Physics MCQs thread.

[ciraphla]

http://www.xtremepapers.me/CIE/Internat ... _qp_11.pdf
oct/nov 10 v1 q25

 

[MysteRyGiRl]

@MHHAIDER q.31 is A cz electrons r always presnt only wn currnt is applied do they start moving

 

[MHHaider707]

@mysterygirl : wat abt that Q. 34??

 

[diwash]

http://www.xtremepapers.me/CIE/International%20A%20And%20AS%20Level/9702%20-%20Physics/9702_w10_qp_11.pdf
oct/nov 10 v1 q25

I1 = K* a^2 (k is proportionality constant)
I2 = K * (aCos 60)^2

now equating ..
I1/ a^2 = I2 / a^2 *0.25
this implies I2 = 0.25 I1 ( I2...the intensity after polirasition and I1 before polarisation)

 

[diwash]

@deathdealer...
the answer is A..unlike other options...in A when small mass(less heavy) is added the spring with less k will extend properly( the box will not disturb its expansion) so its sensitive to less heavy mass..but then heavy mass is added...the spring with small k will extend much..and its extension is disturbed by the cage..so is less sensative...
hope u got it

Ummmmmm......yeah got it buh lila bih yaaaaWr :/
Less k meanx more Extention
Less weight small extention n Heavy Weight LARGE extention !
And da Cage Supportx da LOW k so dat it don Break
BUT
Fo dah HIGH k Less mass wud hav less Extention Where az Heavy Mass REsultx MORE EXTENTION
HOW MORE HEAVY IZ LESS SENSATIVE ?

I think u didnot got what i said..
look...the problem is with the spring with small K..because it extends very easilt (is less stiff)....
with small mass the extension is small and it can detect it easily because it is less stiff...
and now with large mass the extension will be large and the cage prevents the spring to extend properly ..so is less sensetive...
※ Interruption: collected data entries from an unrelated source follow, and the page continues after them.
-- ==== Sys2Proof/Machine/Tiles.lean ====
section
/-! DEFINITION. Image tiles of 4×4 pixels (R258, R284 to R286): channels, decoding, the identity tile, merging pixels, and the
encoding of a destination tile. -/

namespace Sys2Proof.Machine

/-- A channel of a pixel. -/
inductive Chan where
  /-- an integer of `w` bits -/
  | int (w : Nat)
  | f16
  | f32
  deriving DecidableEq, Repr

def Chan.width : Chan → Nat
  | .int w => w
  | .f16 => 16
  | .f32 => 32

/-- Its float format, for F16 and F32. -/
def Chan.fmt : Chan → Option FFmt
  | .int _ => none
  | .f16 => some fmtF16
  | .f32 => some fmtF32

/-- A composite's modes (R284). -/
inductive CompMode where
  | depth
  | alpha
  | count
  deriving DecidableEq, Repr

def CompMode.of (code : Nat) : CompMode :=
  match code with
  | 0 => .depth
  | 1 => .alpha
  | _ => .count

/-- The colour channel of a slot format: 6 RGBA8, 1 RGBA16F, 0 RGBA32F (R284). -/
def colourChan (fmt : Nat) : Chan :=
  match fmt with
  | 6 => .int 8
  | 1 => .f16
  | _ => .f32

/-- Channels of a pixel, lowest address first. -/
def CompMode.chans (m : CompMode) (fmt : Nat) : List Chan :=
  List.replicate 4 (colourChan fmt) ++ (match m with
    | .depth => [.f32]
    | .alpha => []
    | .count => [.int 32])

/-- Pixel bytes. -/
def pixelBytes (cs : List Chan) : Nat := (cs.map fun c => c.width / 8).sum

/-- Channel patterns of a pixel from its number. -/
def splitPixel : List Chan → Nat → List Nat
  | [], _ => []
  | c :: r, n => n % 2 ^ c.width :: splitPixel r (n / 2 ^ c.width)

/-- The number of a pixel. -/
def joinPixel : List Chan → List Nat → Nat
  | c :: r, x :: y => x % 2 ^ c.width + 2 ^ c.width * joinPixel r y
  | _, _ => 0

/-! ## Decoding (R258) -/

/-- A tile: whether it counts as invalid, the base pixel with DX and DY when it is a PLANE tile, and its 16 pixels. -/
structure Tile where
  bad    : Bool := false
  plane  : Option (List Nat × List Nat × List Nat) := none
  pixels : List (List Nat)
  deriving DecidableEq, Repr

/-- n × v as an exact value. -/
def scaleVal (n : Nat) (v : FVal) : FVal :=
  if n = 0 then (match v with
    | .num s _ e => .num s 0 e
    | _ => .bad) else v.mul (.num false n 0)

/-- A channel of pixel (x, y) of a PLANE tile. -/
def planeChan (c : Chan) (b dx dy x y : Nat) : Nat :=
  match c.fmt with
  | none => (b + x * dx + y * dy) % 2 ^ c.width
  | some f =>
    (f.arith .rn [f.decode b, f.decode dx, f.decode dy]
      (sumVals false [f.decode b, scaleVal x (f.decode dx), scaleVal y (f.decode dy)])).1

/-- Pixels of a PLANE tile. -/
def planePixels (cs : List Chan) (p : List Nat × List Nat × List Nat) : List (List Nat) :=
  (List.range 16).map fun i => cs.zipIdx.map fun c =>
    planeChan c.1 (p.1.getD c.2 0) (p.2.1.getD c.2 0) (p.2.2.getD c.2 0) (i % 4) (i / 4)

/-- Signed w-bit delta number `k` of a payload. -/
def deltaAt (w payload k : Nat) : Int :=
  let v := (payload >>> (w * k)) % 2 ^ w
  if 2 ^ (w - 1) ≤ v then (v : Int) - 2 ^ w else v

/-- The tile of a header and payload, with the base pixel of its table segment; none where the header is invalid. -/
def decodeTile (cs : List Chan) (mode len payload : Nat) (base : Option (List Nat)) (basei : Nat) : Option Tile :=
  let p := pixelBytes cs
  let n := cs.length
  match mode with
  | 0 =>
    if len = 16 * p && basei = 0 then
      some { pixels := (List.range 16).map fun i => splitPixel cs (payload >>> (8 * p * i) % 2 ^ (8 * p)) }
    else none
  | 1 => if len = 0 then base.map fun b => { pixels := List.replicate 16 b } else none
  | 2 =>
    if len = 2 * p then
      base.map fun b =>
        let pl := (b, splitPixel cs (payload % 2 ^ (8 * p)), splitPixel cs (payload >>> (8 * p)))
        { plane := some pl, pixels := planePixels cs pl }
    else none
  | _ =>
    match [4, 8, 16].find? fun w => len = 2 * n * w with
    | none => none
    | some w => base.map fun b =>
      { pixels := (List.range 16).map fun i => cs.zipIdx.map fun c =>
          (((b.getD c.2 0 : Int) + deltaAt w payload (n * i + c.2)) % (2 ^ c.1.width : Int)).toNat }

/-- The identity tile that an invalid one stands for (R285). -/
def identityTile (m : CompMode) : Tile :=
  { bad := true, pixels := List.replicate 16 ([0, 0, 0, 0] ++ (match m with
      | .depth => [0x7F800000]
      | .alpha => []
      | .count => [0])) }

/-! ## Encoding (R286) -/

/-- The signed difference of two patterns modulo the channel width. -/
def chanDelta (c : Chan) (x b : Nat) : Int :=
  let v := (x + 2 ^ c.width - b % 2 ^ c.width) % 2 ^ c.width
  if 2 ^ (c.width - 1) ≤ v then (v : Int) - 2 ^ c.width else v

/-- Every channel of every pixel is within w bits of the base pixel. -/
def deltaFits (cs : List Chan) (t : List (List Nat)) (b : List Nat) (w : Nat) : Bool :=
  t.all fun px => cs.zipIdx.all fun c =>
    let d := chanDelta c.1 (px.getD c.2 0) (b.getD c.2 0)
    decide (-(2 ^ (w - 1) : Int) ≤ d && d < 2 ^ (w - 1))

/-- MODE, base value and payload of a destination tile: the first encoding that fits. -/
def encodeTile (cs : List Chan) (m : CompMode) (t : Tile) : Nat × List Nat × List Byte :=
  let p := pixelBytes cs
  let b := t.pixels.headD []
  let raw := (0, ([] : List Nat), t.pixels.flatMap fun px => leBytes p (joinPixel cs px))
  if t.pixels.all (· == b) then (1, b, [])
  else
    match (if m = .depth then t.plane else none) with
    | some pl => (2, pl.1, leBytes p (joinPixel cs pl.2.1) ++ leBytes p (joinPixel cs pl.2.2))
    | none =>
      match [4, 8, 16].find? fun w => decide (2 * cs.length * w < 16 * p) && deltaFits cs t.pixels b w with
      | none => raw
      | some w =>
        let ds := t.pixels.flatMap fun px => cs.zipIdx.map fun c =>
          (chanDelta c.1 (px.getD c.2 0) (b.getD c.2 0) % (2 ^ w : Int)).toNat
        let v := (ds.zipIdx.map fun d => d.1 * 2 ^ (w * d.2)).sum
        (3, b, leBytes (2 * cs.length * w) v)

end Sys2Proof.Machine
end

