-- ==== Sys2Proof/Machine/Graphics.lean ====
section
/-! DEFINITION. Meshlets, pixel continuations and fragments (R213, R250 to R257). -/

namespace Sys2Proof.Machine

/-! ## MESH (R213, R250) -/

/-- Bytes of a meshlet record. -/
def meshBytes (nv nt nattr : Nat) : Nat := 32 + 16 * nv + 4 * nv * nattr + 3 * nt

/-- A range operand of MESH: S, read. -/
def meshRange (a : VAddr) (n : Nat) : Range := { sp := 1, a := a, n := n, need := { r := true } }

/-- A meshlet is handed to the raster unit: the eng counter and the team count it. -/
def State.handMesh (s : State) (off mask cull : Nat) : State :=
  let g := s.gang
  let id := s.nextId
  let op : MeshOp := { id := id, gang := s.gk, team := g.team, off := off, mask := mask, cull := cull, hdr := s.spadBytes g.team off 32 }
  let s := { s with nextId := id + 1, meshq := s.meshq ++ [op] }
  let s := s.setGang { g with engs := g.engs ++ [id], meshes := g.meshes ++ [id] }
  (s.setTeam { s.team with pixels := s.team.pixels + 1 }).owe [.meshRaster id]

def execMesh (f : ClassE) (s : State) : Res :=
  .next (s.engineE f.h [] fun s =>
    let g := s.gang
    let rec_ := g.adAt f.ta.toNat
    let mk := g.adAt f.tb.toNat
    if s.accWaits || g.loadsOut || 4095 ≤ g.engs.length then s
    else
      match s.rangeTrap g [meshRange rec_ 32, meshRange mk 16] with
      | some (c, a) => s.rangeRaise c a
      | none =>
        let o := rec_.toNat
        let h := fun off n => leNat (s.spadBytes g.team (o + off) n)
        let nv := h 0 2
        let nt := h 2 2
        if 128 < nv || 256 < nt then s.trap 21 (BitVec.ofNat 64 (8 * 256))
        else
          match s.rangeTrap g [meshRange rec_ (meshBytes nv nt (h 4 1 % 16)), meshRange mk 16] with
          | some (c, a) => s.rangeRaise c a
          | none =>
            let mask := leNat (s.spadBytes g.team mk.toNat 16)
            if mask / 2 ^ (s.launchOf g.team).nview ≠ 0 then s.trap 21 (BitVec.ofNat 64 (9 * 256))
            else s.done (s.handMesh o mask (f.bits 2 0)))

/-! ## MESH_RASTER (R250 to R253) -/

/-- A meshlet record as the raster unit reads it. -/
structure Mesh where
  nattr  : Nat
  pent   : Nat
  pframe : Nat
  pos    : List (List Nat)
  attrs  : List (List Nat)
  /-- triangles by index, each with three vertices that exist -/
  tris   : List (Nat × List Nat)
  deriving DecidableEq, Repr

/-- The record of a meshlet: the header as MESH read it, the rest from S; none when it draws nothing. -/
def State.readMesh (s : State) (op : MeshOp) : Option Mesh :=
  let hd := fun off n => leNat ((op.hdr.drop off).take n)
  let h := fun off n => leNat (s.spadBytes op.team (op.off + off) n)
  let nv := hd 0 2
  let nt := hd 2 2
  let na := hd 4 1 % 16
  let pent := hd 8 8
  if nv = 0 || nt = 0 || pent % 8 ≠ 0 then none
  else
    let at_ := 32 + 16 * nv
    let it := at_ + 4 * nv * na
    some {
      nattr := na, pent := pent, pframe := hd 16 8
      pos := (List.range nv).map fun i => (List.range 4).map fun j => h (32 + 16 * i + 4 * j) 4
      attrs := (List.range nv).map fun i => (List.range na).map fun j => h (at_ + 4 * (na * i + j)) 4
      tris := ((List.range nt).map fun i => (i, (List.range 3).map fun j => h (it + 3 * i + j) 1)).filter fun p =>
        p.2.all (· < nv) }

/-- The owner of a tile: the core of its number, or the next one in service (R253, R392). -/
def State.tileOwner (s : State) (own : List Nat) (tx ty v : Nat) : Option Nat :=
  let n := own.length
  if n = 0 then none
  else
    let i := (tx + 3 * ty + 5 * v) % n
    (own.drop i ++ own.take i).find? fun c => !(KMap.get {} s.cores c).shut

/-- The quads of one triangle in one view. -/
def State.triQuads (s : State) (op : MeshOp) (own : List Nat) (m : Mesh) (v : Nat) (w : View) (t : Nat × List Nat) : List Quad :=
  (trisOf w op.cull (t.2.map fun i => m.pos.getD i [])).flatMap fun x =>
    (x.quads w).filterMap fun q =>
      (s.tileOwner own (q.1 / 64) (q.2.1 / 64) v).map fun o =>
        let px := fun (j : Nat) => (q.1 + j % 2, q.2.1 + j / 2)
        { owner := o, mesh := op.id, gang := op.gang, team := op.team, view := v, tri := t.1, x := q.1, y := q.2.1,
          cover := q.2.2, front := decide (0 < x.area), depth := (List.range 4).map fun j => x.depth (px j).1 (px j).2
          attrs := (List.range m.nattr).map fun a =>
            (List.range 4).map fun j => x.attr (px j).1 (px j).2 (t.2.map fun i => (m.attrs.getD i []).getD a 0)
          pent := m.pent, pframe := m.pframe }

/-- What the raster unit finds of a view entry. -/
inductive ViewRead where
  | ok (v : View)
  | absent (va : Nat)
  | none

def State.readView (s : State) (qk v : Nat) : ViewRead :=
  let x := s.xlQueue qk
  let a := (s.queueAt qk).launch.viewt + 128 * v
  match (List.range 128).find? fun i => (s.lookup x (a + i)).1 == .absent with
  | some i => .absent (a + i)
  | Option.none =>
    match s.vaBytes x a 128 with
    | some b => if (View.of b).off then .none else .ok (View.of b)
    | Option.none => .none

/-- The meshlet is read: its gang no longer counts it. -/
def State.meshRead (s : State) (op : MeshOp) : State :=
  let g := s.gangAt op.gang
  let s := { s with meshq := s.meshq.filter fun o => o.id != op.id }
  s.setGangAt op.gang { g with engs := g.engs.filter (· != op.id), meshes := g.meshes.filter (· != op.id) }

/-- Quads wait at their owners, each of which is owed a start. -/
def State.sendQuads (s : State) (team : Nat) (qs : List Quad) : State :=
  let t := s.teamAt team
  let s := s.setTeamAt team { t with pixels := t.pixels - 1 + qs.length }
  ({ s with quads := s.quads ++ qs }).owe ((qs.map fun (q : Quad) => q.owner).eraseDups.map .pixelTeamStart)

def execMeshRaster (id : Nat) (s : State) : Res :=
  .next <|
    match s.meshq.find? fun o => o.id == id with
    | none => s
    | some op =>
      -- the meshlets of one gang are read in issue order
      if (s.meshq.find? fun o => o.gang == op.gang).any fun o => o.id != id then s.owe [.meshRaster id]
      else
      let qk := (s.cohortAt (s.teamAt op.team).cohort).queue
      let views := ((List.range 128).filter fun v => op.mask.testBit v).map fun v => (v, s.readView qk v)
      match views.findSome? fun (p : Nat × ViewRead) => match p.2 with
        | .absent va => some va
        | _ => none with
      | some va => s.engineFault op.gang qk (BitVec.ofNat 72 va) 0 (.meshRaster id)
      | none =>
        let own := (s.queueAt qk).owners
        let qs := match s.readMesh op with
          | none => []
          | some m => m.tris.flatMap fun t => views.flatMap fun (p : Nat × ViewRead) => match p.2 with
            | .ok w => s.triQuads op own m p.1 w t
            | _ => []
        let s := (s.meshRead op).sendQuads op.team qs
        (s.endCheck op.gang).cohortEnd (s.teamAt op.team).cohort

/-! ## PIXEL_TEAM_START (R254) -/

/-- The quads that the owner packs next: up to eight of one meshlet and one view, oldest first. -/
def State.packQuads (s : State) (core : Nat) : List Quad :=
  let mine := s.quads.filter fun q => q.owner == core
  match mine with
  | [] => []
  | a :: _ => (mine.filter fun q => q.mesh == a.mesh && q.view == a.view).take 8

/-- A list without the first occurrence of each of some elements. -/
def without {α : Type} [DecidableEq α] (l : List α) (r : List α) : List α := r.foldl (fun l a => l.erase a) l

/-- The registers of a pixel gang at its start. -/
def pixelRegs (qs : List Quad) (sr : KMap Word) : Regs :=
  let w := BitVec.ofNat 32
  let per := fun (i : Nat) (q : Quad) => (List.range 4).flatMap fun j =>
    let l := 4 * i + j
    [(l, w ((q.x + j % 2) + (q.y + j / 2) * 2 ^ 16)), (32 + l, w (q.depth.getD j 0)),
     (64 + l, w (q.view + boolNat q.front * 2 ^ 8)), (96 + l, w q.tri)] ++
      q.attrs.zipIdx.map fun a => (32 * (4 + a.2) + l, w (a.1.getD j 0))
  let cover := maskOf fun l => match qs[l / 4]? with
    | some q => q.cover.testBit (l % 4)
    | none => false
  { v := KMap.setAll 0#32 [] (qs.zipIdx.flatMap fun p => per p.2 p.1)
    k := KMap.setAll 0#32 [] [(0, cover), (1, 0xFFFFFFFF#32)], srstate := sr }

/-- A pixel gang of the core has not ended, or its fragments are not applied: fragments keep the order of R256. -/
def State.pixelBusy (s : State) (core : Nat) : Bool :=
  s.gangs.any fun p => !p.2.quads.isEmpty && (s.teamAt p.2.team).core == core

def execPixelTeamStart (core : Nat) (s : State) : Res :=
  let qs := s.packQuads core
  .next <|
    match qs with
    | [] => s
    | a :: _ =>
      let src := s.teamAt a.team
      let co := s.cohortAt src.cohort
      let need : TeamNeed := { gangs := 1, storage := 6656, reserve := 0, nseg := src.im.nseg }
      if s.pixelBusy core || (KMap.get {} s.cores core).drained || !s.coreFits core true need then
        s.oweOnce (.pixelTeamStart core)
      else
        let l := s.launchOf a.team
        let c := s.nextId
        let t := c + 1
        let k := c + 2
        let slot := (s.pickSlots core 1).headD 0
        let team := s.startTeam co.queue c 0 core 0 src.im.nseg a.pent a.pframe 0 [k] 0#64
        let g := startGang l co.cohid t 0 0 slot qs.length 6 0 0 (a.pent % 4096)
        let s := { s with nextId := c + 3, runq := s.runq ++ [k], quads := without s.quads qs }
        let s := s.setCohortAt c { cohid := co.cohid, cluster := clusterOf core, queue := co.queue, teams := [t], pixel := true }
        let s := s.setTeamAt t team
        (s.setGangAt k { g with r := pixelRegs qs g.r.srstate, quads := qs, stklim := 0#32, ssize := 0 }).owe [.segmentLanded t 0]

/-! ## FRAGMENT_BLEND (R255 to R257) -/

/-- One fragment: its view, pixel, and what the lane left. -/
structure Fragment where
  view  : Nat
  x     : Nat
  y     : Nat
  depth : Nat
  color : List Nat
  deriving DecidableEq, Repr

/-- The fragments of an ended pixel gang, in slice order: v1, v40 to v43, and the lanes that keep. -/
def Gang.fragments (g : Gang) : List Fragment :=
  g.quads.zipIdx.flatMap fun p => (List.range 4).filterMap fun j =>
    let l := 4 * p.2 + j
    if g.kAt 0 l && g.kAt 1 l then
      some { view := p.1.view, x := p.1.x + j % 2, y := p.1.y + j / 2, depth := (g.vAt 1 l).toNat,
             color := (List.range 4).map fun i => (g.vAt (40 + i) l).toNat }
    else none

/-- Depth and colour addresses of a pixel on a die (R251). -/
def View.depthAt (v : View) (die x y : Nat) : Nat := v.zbase + die * v.dstr + (y * v.w + x) * 4
def View.colorAt (v : View) (die x y : Nat) : Nat := v.cbase + die * v.dstr + (y * v.w + x) * v.cs

/-- Channels of a colour format. -/
def View.chan (v : View) : Chan :=
  match v.cf with
  | 0 => .int 8
  | 1 => .f16
  | _ => .f32

/-- Bytes of one channel. -/
def View.chanBytes (v : View) : Nat := v.cs / 4

/-- The new colour of a fragment, by channels (R255). -/
def View.blend (v : View) (f : Fragment) (old : List Nat) : List Nat :=
  let s := f.color.map fmtF32.decode
  let a := s.getD 3 .bad
  (s.zip old).map fun p =>
    (storeChan v.chan (blendChan v.bl p.1 (fmtF32.decode (chanF32 v.chan p.2).1) a)).1

/-- An address range that a fragment touches, and the first byte of it that is absent or cannot be used. -/
inductive Touch where
  | ok
  | absent (va : Nat)
  | bad (va : Nat)
  deriving DecidableEq, Repr

def State.touch (s : State) (x : Xl) (a n : Nat) : Touch :=
  match [a, a + n - 1].findSome? fun va => match (s.lookup x va).1 with
    | .page _ leaf => if entR leaf && entW leaf && entPart leaf != 7 then none else some (Touch.bad va)
    | .absent => some (Touch.absent va)
    | _ => some (Touch.bad va) with
  | some t => t
  | none => .ok

/-- One fragment is tested and blended, in one instant at its pixel (R256). -/
def State.fragment (s : State) (x : Xl) (die : Nat) (v : View) (f : Fragment) : State :=
  let za := v.depthAt die f.x f.y
  let ca := v.colorAt die f.x f.y
  let d := (s.vaNat x za 4).getD 0
  if v.zbase = 0 || depthPass v.zf f.depth d then
    let s := if v.zw && v.zbase ≠ 0 then s.vaWrite x za 4 f.depth else s
    let n := v.chanBytes
    let c := (s.vaNat x ca v.cs).getD 0
    let old := (List.range 4).map fun i => bitsOf c (8 * n * i) (8 * n)
    let new := v.blend f old
    s.vaWrite x ca v.cs ((new.zipIdx.map fun p => p.1 * 2 ^ (8 * n * p.2)).sum)
  else s

/-- The team of the pixel gang has ended with its fragments applied or given up. -/
def State.pixelEnd (s : State) (gang : Nat) : State :=
  let g := s.gangAt gang
  let core := (s.teamAt g.team).core
  let s := s.setGangAt gang { g with quads := [], ended := true }
  let s := s.cohortEnd (s.teamAt g.team).cohort
  match g.quads with
  | [] => s
  | a :: _ =>
    let t := s.teamAt a.team
    let s := s.setTeamAt a.team { t with pixels := t.pixels - g.quads.length }
    let s := if s.quads.any fun q => q.owner == core then s.oweOnce (.pixelTeamStart core) else s
    s.cohortEnd t.cohort

def execFragmentBlend (gang : Nat) (s : State) : Res :=
  let g := s.gangAt gang
  .next <|
    match g.quads with
    | [] => s
    | a :: _ =>
      if !g.ended then s
      else
        let qk := (s.cohortAt (s.teamAt a.team).cohort).queue
        let die := qk / 64
        let x := s.xlQueue qk
        match s.readView qk a.view with
        | .absent va => s.engineFault a.gang qk (BitVec.ofNat 72 va) 0 (.fragmentBlend gang)
        | .none => s.pixelEnd gang
        | .ok v =>
          let fs := g.fragments
          let ts := fs.flatMap fun f =>
            (if v.zbase = 0 then [] else [s.touch x (v.depthAt die f.x f.y) 4]) ++ [s.touch x (v.colorAt die f.x f.y) v.cs]
          let absent := ts.findSome? fun t => match t with
            | .absent va => some va
            | _ => none
          let bad := ts.findSome? fun t => match t with
            | .bad va => some va
            | _ => none
          match absent, bad with
          | some va, _ => s.engineFault a.gang qk (BitVec.ofNat 72 va) 3 (.fragmentBlend gang)
          | none, some va => (s.abandon a.gang (BitVec.ofNat 72 va)).pixelEnd gang
          | none, none => (fs.foldl (fun s f => s.fragment x die v f) s).pixelEnd gang

end Sys2Proof.Machine
end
if u didnot understood my explanation leave it..i think u have already got it...

 

[ciraphla]

@ thanks diwash

 

[diwash]

u r always welcomed...

 

[mickysharif]

Can someone please explain the easiest way to solve this sortov question. I have no idea how to get to the answer..

​

 

[arlery]

It's D. Since current is divided in parallel, more current will need to be supplied.

 

[mrpaudel]

its easy man..!! here's how u do..u have resistance of ammeter which is 2 ohm...!! so get a total resistance...and suppose emf a value...u can suppose that anything..n jus look which one gets higher current..!! thats it..!!

 

[MahirLatif]

Can someone please explain the easiest way to solve this sortov question. I have no idea how to get to the answer..

​

since p.d. is constant,
by I = V/R.
I is inversely proportional to R.
Means less the resistance, more the current.
Ammeter has 2 ohm resistance.. Caluclate combined R in each case.. The Lowest R shows highest current in Ammeter (answer is D)

 

[libra94]

Can someone please explain the easiest way to solve this sortov question. I have no idea how to get to the answer..

​

take voltage as lets say 12V
then find the total resistance(i hope u know hw to do tht)
and find the current by I=V/R

 

[arlery]

http://www.xtremepapers.me/CIE/index.ph ... _qp_12.pdf

Q. 14

 

[MahirLatif]

http://www.xtremepapers.me/CIE/index.php?dir=International%20A%20And%20AS%20Level/9702%20-%20Physics/&file=9702_s10_qp_12.pdf

Q. 14

weight * sin angle = 10-friction
20 sin angle = 6
sine angle = 6/20

acceleration = g * sine angle

 

[MahirLatif]

Acceleration is 3 m/s^2

 

[mickysharif]

ok thanks guys, what about this next one.. I hate electricity questions..

 

[arlery]

http://www.xtremepapers.me/CIE/Internat ... _qp_12.pdf

q. 16 why is the answer B 5.5 kW?

 

[MahirLatif]

ok thanks guys, what about this next one.. I hate electricity questions..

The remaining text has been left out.